All went very well for our incredible boy! Indy received first rate care under the diligent watch of the Kennel Manager and devoted staff at Riverview. Indy's epilepsy quickly came under control and he did not have a seizure from the time he was admitted. In fact, within a short amount of time, this extraordinary Golden did not resemble the overmedicated dog that came into the program. Indy flourished into a striking dog. He was noted to be a sweet, spirited, and affectionate boy who was a pleasure to be around.

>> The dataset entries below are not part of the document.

-- ==== Sys2Proof/Machine/Regs.lean ====
section
/-! DEFINITION. The register map: an address for every register of the spec's register tables, a field for every
entry of its field tables (bits as the tables give them), and, by block (R23, R24), the rows with reset values and
write masks (R12, R13). The two ports have one layout (R213, R255): their registers take the port `p`, 0 for the Inlet
and 1 for the Chain port. Indexed registers take their index. -/

namespace Sys2Proof.Machine

/-- A bit field [lo + width - 1 : lo] (R4) of the register at `reg`. -/
structure Fld where
  reg : Nat
  lo : Nat
  width : Nat
deriving DecidableEq, Repr

/-- A row of a register table: `count` registers from `base`, `stride` bytes apart (4 for a single one). `shadowed`
marks type SH (R12). `rw` has the bits a write stores (RW and SH fields), `w1c` the bits a write of 1 clears. `resets`
gives the reset values by index, its last entry for every further index. -/
structure RegRow where
  base : Nat
  count : Nat
  stride : Nat
  shadowed : Bool
  rw : Nat
  w1c : Nat
  resets : List Nat
deriving DecidableEq, Repr

/-! ### Addresses -/

namespace R
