-- ==== Sys2Proof/Machine/State.lean ====
section
/-! DEFINITION. The state of the block: every register, memory, queue, counter and hidden sequencer the spec gives the
module, as plain data, and the queue of waiting commands. What software reads as a register has its home in `regs`
(shadow copies included, R12), keyed by address with the table's reset value where nothing is listed; what a sequencer
holds besides is in the structure of its block. -/

namespace Sys2Proof.Machine

/-! ### Names -/

/-- The twelve operating modes (R77). -/
inductive Mode where
  | dormant | standby | boot | splash | linkUp | live | selfRefresh | lowRate | telltaleOnly
  | calibrate | service | update
deriving DecidableEq, Repr

/-- A sleep target: S1 or S2 (R121, R122). -/
inductive SleepTarget where
  | standby | dormant
deriving DecidableEq, Repr

/-- Where a sleep request came from (R126, R127, R131): a falling WAKE crossing, the no-wake timeout, or the MODE_SET
with this tag. -/
inductive SleepSource where
  | wakeFall | timeout | modeSet (tag : Nat)
deriving DecidableEq, Repr

/-- A request for the power state machine (R133). A wake carries its SOURCE code (R141). -/
inductive PowerReq where
  | sleep (t : SleepTarget) (src : SleepSource)
  | wake (source : Nat)
deriving DecidableEq, Repr

/-- A sleep entry: its target and source, how many domains of R127's order have voted yes, those of them that stopped
running blocks (latest first), whether at acceptance the raster ran, the panel was up and the backlight ran, the
crossing that arrived meanwhile with its module time and OSC_TIME (R135), and CTRL's vote as it is fixed at LINK's (R131, log
entry 72): 0 for yes, else its reason. -/
structure SleepEntry where
  target : SleepTarget
  source : SleepSource
  voted : Nat
  stopped : List Domain
  rasterRan : Bool
  panelUp : Bool
  lit : Bool
  wakeAt : Option (Time × Bool)
  ctrl : Option Nat
deriving DecidableEq, Repr

/-- An access that stalls for a domain (R113): a 32-bit write of a register; a master's read of `n` bytes, or its write; `e`
counts the wrong bits of the word, or the wrong symbols of the codeword, that it touches. -/
inductive Stall where
  | put (a : Nat) (v : Word)
  | read (m : Master) (a n e : Nat)
  | write (m : Master) (a : Nat) (bs : List Byte) (e : Nat)
deriving DecidableEq, Repr

/-- What the power state machine is doing (R133): nothing, a start-up, a sleep vote, or the restart after a refused
vote with the domains still to restart. -/
inductive Transition where
  | none
  | startUp
  | entering (e : SleepEntry)
  | restarting (e : SleepEntry)
deriving DecidableEq, Repr

/-- A latched trigger of R80: its row and the command that waits for it, if any. -/
structure ModeTrig where
  row : Nat
  cmd : Option Nat
deriving DecidableEq, Repr

/-! ### Parts of the state -/

/-- Modes and power (R77 to R143). -/
structure Power where
  /-- The module has supply: AON reset is released (R80 row 1). -/
  supplied : Bool
  /-- The current mode (SYS_MODE.MODE). -/
  mode : Mode
  /-- The origin mode while in CALIBRATE, SERVICE or UPDATE (R79). -/
  origin : Option Mode
  /-- Completed transitions (SYS_MODE.MODE_SEQ). -/
  modeSeq : BitVec 8
  /-- The transition in progress (R133). -/
  trans : Transition
  /-- The one pending power request (R133). -/
  pendReq : Option PowerReq
  /-- Triggers latched for the next frame start (R80, R83). -/
  trigs : List ModeTrig
  /-- A refused sleep to be voted again while WAKE stays low (R132). -/
  revote : Option (SleepTarget × SleepSource)
  /-- The no-wake timeout of R126 is armed. -/
  noWakeArmed : Bool
  /-- FAULT_N is driven low by reset, sleep or a resume and not yet released (R64). -/
  faultHeld : Bool
  /-- FAULT_N may be released only from this frame on: the first lit frame, or the first fully lit one after a refused
  sleep (R64, R88). -/
  faultFrame : Option Word
  /-- The first lit frame has started (R86). -/
  firstLit : Bool
  /-- Module time of step 1 of this start (R110). -/
  startTime : Time
  /-- The start took the resume path (R90). -/
  resume : Bool
  /-- ROM recovery (R93). -/
  rom : Bool
  /-- Frames without a host frame, in units of module time at which the 200 ms of R102 began. -/
  noHostSince : Option Time
  /-- Frames since the last FRAME_READY on a subscribed stream (R80 row 10). -/
  quietFrames : Nat
  /-- The digest of Pond A's code region taken at STANDBY entry (R90). -/
  codeDigest : Option (List Byte)
  /-- A flash step that was in progress when CTRL refused for it is still in progress (R129, R132). -/
  flashBusy : Bool
  /-- A completed SYS_RESET or UPDATE_ACTIVATE waits to reset the module: its tag and its RESET_CAUSE bit (R553). -/
  resetDue : Option (Nat × Nat)
  /-- The firmware requests a full reset for an uncorrectable error in its own Pond A code or data (R604). -/
  fatal : Bool
  /-- The 156.25 MHz reference is present on J1 (R52, R201). -/
  refclk : Bool
  /-- The panel supply fault of R55 keeps the module from modes that need the panel. -/
  panelFault : Bool
  /-- Domains that power up, and the accesses that stall for them (R111, R113). -/
  waking : List Domain
  stalled : List Stall
  /-- After a refused vote, the frame at whose line 0 the backlight is raised: one scanned frame after the bias sequence
  (R130). -/
  lightAt : Option Word
  /-- A CTRL refusal for a flash step holds new flash steps until the repeated vote (R132). -/
  noFlash : Bool
  /-- The firmware runs: step 3 of a start or the resume path has restarted it. -/
  firmware : Bool
deriving DecidableEq, Repr
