-- ==== Sys2Proof/Machine/Symbols.lean ====
section
/-! DEFINITION. What lanes carry: control symbols (R183), ordered sets (R184 to R190), PRBS sequences (R188, R208), the framing of
packets (R215 to R217). -/

namespace Sys2Proof.Machine

/-! ### Control symbols (R183) -/

/-- Bytes of the control symbols. -/
abbrev symCOM : Byte := 0xBC
abbrev symTSI : Byte := 0x5C
abbrev symMKI : Byte := 0x7C
abbrev symIDI : Byte := 0x1C
abbrev symBSI : Byte := 0x9C
abbrev symSOP : Byte := 0xFB
abbrev symEOP : Byte := 0xFD
abbrev symEAB : Byte := 0xFE
abbrev symPAD : Byte := 0xF7

/-- The control symbols that a place allows (R183, R184, R215). A SOP inside a packet makes that packet malformed (R217). -/
def SymPlace.allows : SymPlace → List Byte
  | .start => [symCOM, symSOP]
  | .second => [symTSI, symMKI, symIDI, symBSI]
  | .inSet => []
  | .inPacket => [symCOM, symSOP, symEOP, symEAB, symPAD]

/-- Is what a decoder meets a code violation (R183, R206)? -/
def BadSym.violates : BadSym → Bool
  | .invalid | .disparity => true
  | .control place b => !place.allows.contains b

/-! ### Pseudo-random sequences (R188, R208) -/

/-- One step of the sequence of x^n + x^m + 1 with state `st` of n bits: the bit sent, and the next state. DESIGN CHOICE (log entry
81): the bit sent is the state's highest, and the feedback enters at its lowest. -/
def prbsStep (n m st : Nat) : Bool × Nat :=
  (st.testBit (n - 1), (2 * st + (if st.testBit (n - 1) ^^ st.testBit (m - 1) then 1 else 0)) % 2 ^ n)

/-- `k` bits of a sequence, and the state after them. -/
def prbsBits (n m : Nat) : Nat → Nat → List Bool × Nat
  | 0, st => ([], st)
  | k + 1, st =>
    let r := prbsBits n m k (prbsStep n m st).2
    ((prbsStep n m st).1 :: r.1, r.2)

/-- The next `k` bytes of the PRBS-7 byte sequence of a burst, bit 0 first (R6, R188), and the state after them. -/
def prbs7Bytes : Nat → Nat → List Byte × Nat
  | 0, st => ([], st)
  | k + 1, st =>
    let r := prbsBits 7 6 8 st
    let v := r.1.zipIdx.foldl (fun a b => a + if b.1 then 2 ^ b.2 else 0) 0
    let t := prbs7Bytes k r.2
    (BitVec.ofNat 8 v :: t.1, t.2)

/-- The state a burst starts from (R188). -/
abbrev burstSeed : Nat := 0x7F

/-- Length and tap of the pattern that PATTERN selects; FIXED counts the ten bits of its word (R208). -/
def patternShape : Nat → Nat × Nat
  | 0 => (7, 6)
  | 1 => (15, 14)
  | _ => (31, 28)

/-- The next `k` bits of a pattern generator, and its state after them (R208): bit 0 of the FIXED word is sent first. -/
def patternBits (pattern fixed k st : Nat) : List Bool × Nat :=
  if pattern = 3 then ((List.range k).map fun i => fixed.testBit ((st + i) % 10), (st + k) % 10)
  else prbsBits (patternShape pattern).1 (patternShape pattern).2 k st

/-! ### Ordered sets (R184 to R190) -/

/-- A training set: COM, TSI, 12 bytes, CHECK over them, D21.5 (R185). -/
def trainingSyms (body : List Byte) : List Sym :=
  [.ctl symCOM, .ctl symTSI] ++ body.map .data ++ [.data (BitVec.ofNat 8 (crc8 body)), .data 0xB5]

/-- A lane marker (R189). -/
def markerSyms (lane count : Nat) : List Sym :=
  [.ctl symCOM, .ctl symMKI, .data (BitVec.ofNat 8 (0x50 + lane)), .data (BitVec.ofNat 8 count)]

/-- An IDLE_SET (R187). -/
def idleSyms (req : Bool) : List Sym :=
  let flags : Byte := if req then 1 else 0
  [.ctl symCOM, .ctl symIDI, .data flags, .data (flags ^^^ 0xFF)]

/-- A burst set (R188). -/
def burstSyms (bs : List Byte) : List Sym := [.ctl symCOM, .ctl symBSI] ++ bs.map .data

/-- A block of the training states: one marker, 63 training sets, three IDLE_SETs with FLAGS 0x00 (R190). -/
def trainingBlock (lane count : Nat) (body : List Byte) : List Sym :=
  markerSyms lane count ++ (List.replicate 63 (trainingSyms body)).flatten ++ (List.replicate 3 (idleSyms false)).flatten

/-! ### Packets on the lanes (R215, R217) -/

/-- The bytes of a packet: header, payload, CRC-32 (R217 to R219). -/
def Packet.wireBytes (k : Packet) : List Byte := k.head ++ [k.hchk] ++ k.payload ++ leBytes 4 k.crc.toNat

/-- A packet on forward lane `l` of eight: SOP, every eighth byte from byte `l` on, PAD after the last byte, EOP or EAB (R215). -/
def forwardSyms (l : Nat) (bs : List Byte) (eab : Bool) : List Sym :=
  [.ctl symSOP] ++ (List.range (ceilDiv bs.length 8)).map (fun c =>
    match bs[8 * c + l]? with
    | some b => Sym.data b
    | none => .ctl symPAD) ++ [.ctl (if eab then symEAB else symEOP)]

/-- A packet on the return lane: SOP, its bytes in order, EOP or EAB (R215). -/
def returnSyms (bs : List Byte) (eab : Bool) : List Sym :=
  [.ctl symSOP] ++ bs.map .data ++ [.ctl (if eab then symEAB else symEOP)]

/-- A stream of symbols on a lane from symbol `pos` of a block on: the marker of each block that begins is put in, and the stream
goes on after it (R189, R215). -/
def withMarkers (lane : Nat) : List Sym → Nat → Nat → List Sym
  | [], _, _ => []
  | y :: t, pos, count =>
    if 1024 ≤ pos then markerSyms lane ((count + 1) % 256) ++ y :: withMarkers lane t 5 ((count + 1) % 256)
    else y :: withMarkers lane t (pos + 1) count

end Sys2Proof.Machine
end

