/-- LOS_MASK_END: 300 µs after the entry to RATE_CHANGE loss of signal counts again (R198). -/
def execLosMaskEnd (p : Fin 2) (s : State) : Out :=
  if s.acts .link && (s.port p).losMask then
    let s1 := s.setPort p { s.port p with losMask := false }
    .next (if s1.allSignal p then s1 else s1.signalGone p)
  else .next s

/-- EQUALISER_DWELL_DONE on a lane: 200 µs in TRAIN, 100 µs in RETRAIN, counted from CDR lock (R195). -/
def execEqualiserDwellDone (p : Fin 2) (l : Fin 9) (s : State) : Out :=
  if s.acts .link && (rxLanes p).contains l.val && (s.lane p l).cdr
      && (decide (s.pState p = pTrain) || decide (s.pState p = pRetrain)) then
    .next ((s.setLane p l { s.lane p l with dwell := true }).handshake p)
  else .next s

/-- EQ_ADAPT_INTERVAL: the adapter of a lane moves its setting by at most one code: 0 stays, 1 up, 2 down (R203). -/
def execEqAdaptInterval (p : Fin 2) (l : Fin 9) (dir : Fin 3) (s : State) : Out :=
  if s.acts .link && (rxLanes p).contains l.val && s.flag (F.PORT_LANE_PHY_ADAPT p l) && !s.flag (F.PORT_LANE_STAT_LOS p l) then
    let n := s.fld (F.PORT_LANE_PHY_PEAK_NOW p l)
    .next (s.setFld (F.PORT_LANE_PHY_PEAK_NOW p l) (if dir.val = 1 then min 15 (n + 1) else if dir.val = 2 then n - 1 else n))
  else .next s

/-- LANE_MARKER_RECEIVED at a marker position of a lane (R193). -/
def execLaneMarkerReceived (p : Fin 2) (l : Fin 9) (m : Option (Byte × Byte)) (arrival : Nat) (s : State) : Out :=
  .next (s.marker p l m arrival)

/-- RETRAIN_TIMEOUT: 2 ms without UP, unless the far-end mode suspends the bound (R200, R211). -/
def execRetrainTimeout (p : Fin 2) (s : State) : Out :=
  if s.acts .link && decide (s.pState p = pRetrain) && !s.farLoop p then .next (s.failRetrain p true) else .next s

/-- IDLE_SET_RECEIVED on a lane: a wrong CHECK is a code violation; BURST_REQ is served, whatever IDLE_BURST_EN holds, by a burst
from the next packet boundary on (R187, R205). -/
def execIdleSetReceived (p : Fin 2) (l : Fin 9) (flags check : Byte) (s : State) : Out :=
  if !s.acts .link || !(rxLanes p).contains l.val then .next s
  else if check ≠ flags ^^^ 0xFF then .next (s.violation p l)
  else if flags.toNat.testBit 0 && s.pIsUp p && (s.port p).burst.isNone then
    .next (s.setPort p { s.port p with burstDue := true })
  else .next s

/-- IDLE_BURST_REQUEST: 10 ms without a qualifying symbol on any receive lane: BURST_REQ goes out in every IDLE_SET for one block,
and in one that is put in where packets wait (R204). -/
def execIdleBurstRequest (p : Fin 2) (s : State) : Out :=
  if s.acts .link && s.pIsUp p && s.flag (F.PORT_CTRL_IDLE_BURST_EN p) then
    .next (s.askBurst p)
  else .next s

/-- BURST_END: 4 µs of burst sets have been sent (R205). -/
def execBurstEnd (p : Fin 2) (s : State) : Out := .next (s.setPort p { s.port p with burst := none })

/-- A write of INL_LOOP or CHN_LOOP (R209 to R211). -/
def State.portLoop (s : State) (p : Nat) (v : Word) : State :=
  let mode := v.toNat % 4
  if (p = 0 ∧ mode = 3) ∨ (mode ≠ 0 ∧ s.mode ≠ .service) then s.setFlag (F.PORT_EVENT_BAD_WR p) true
  else
    let s1 := (s.setFld (F.PORT_LOOP_MODE p) mode).setFld (F.PORT_LOOP_LANE p) (v.toNat / 8)
    if mode = 0 then
      if s.fld (F.PORT_LOOP_MODE p) ≠ 0 ∧ s1.pState p ≠ pOff then s1.endLoop p else s1
    else if mode = 3 then
      if s1.pState p = pUp then s1.retrain p
      else if s1.pState p = pTest then s1
      else (s1.goPort p pNoPartner).attempt p
    else (s1.setFlag (F.PORT_LOOP_ACTIVE p) true).goPort p pTest

/-- A pattern generator that is switched on starts in a state the spec leaves open: any but 0, or the first bit of FIXED (R208). -/
def State.genStart (s : State) (p : Nat) : State :=
  let k := s.fld (F.PORT_PAT_PATTERN p)
  if k = 3 then s.setPort p { s.port p with gen := 0 }
  else
    let (v, s1) := s.draw (2 ^ (patternShape k).1 - 1)
    s1.setPort p { s1.port p with gen := v + 1 }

After many healthy and happy months, Indy was placed on the active adoption list. It was going to take a very special family to match such a special boy! Such a family was found who came highly recommended by the YGRR Home Visitor. This warm and loving couple was invited to meet Indiana. This dog-savvy couple has a long history with the Golden Retriever breed, have owned several Goldens, and have the time and attention to give a dog. Currently, Indy enjoys long walks, playing ball, and his lovely fenced-in backyard. Our good-as-gold Indy can now look forward to the happiest of days spending time with his forever, loving family.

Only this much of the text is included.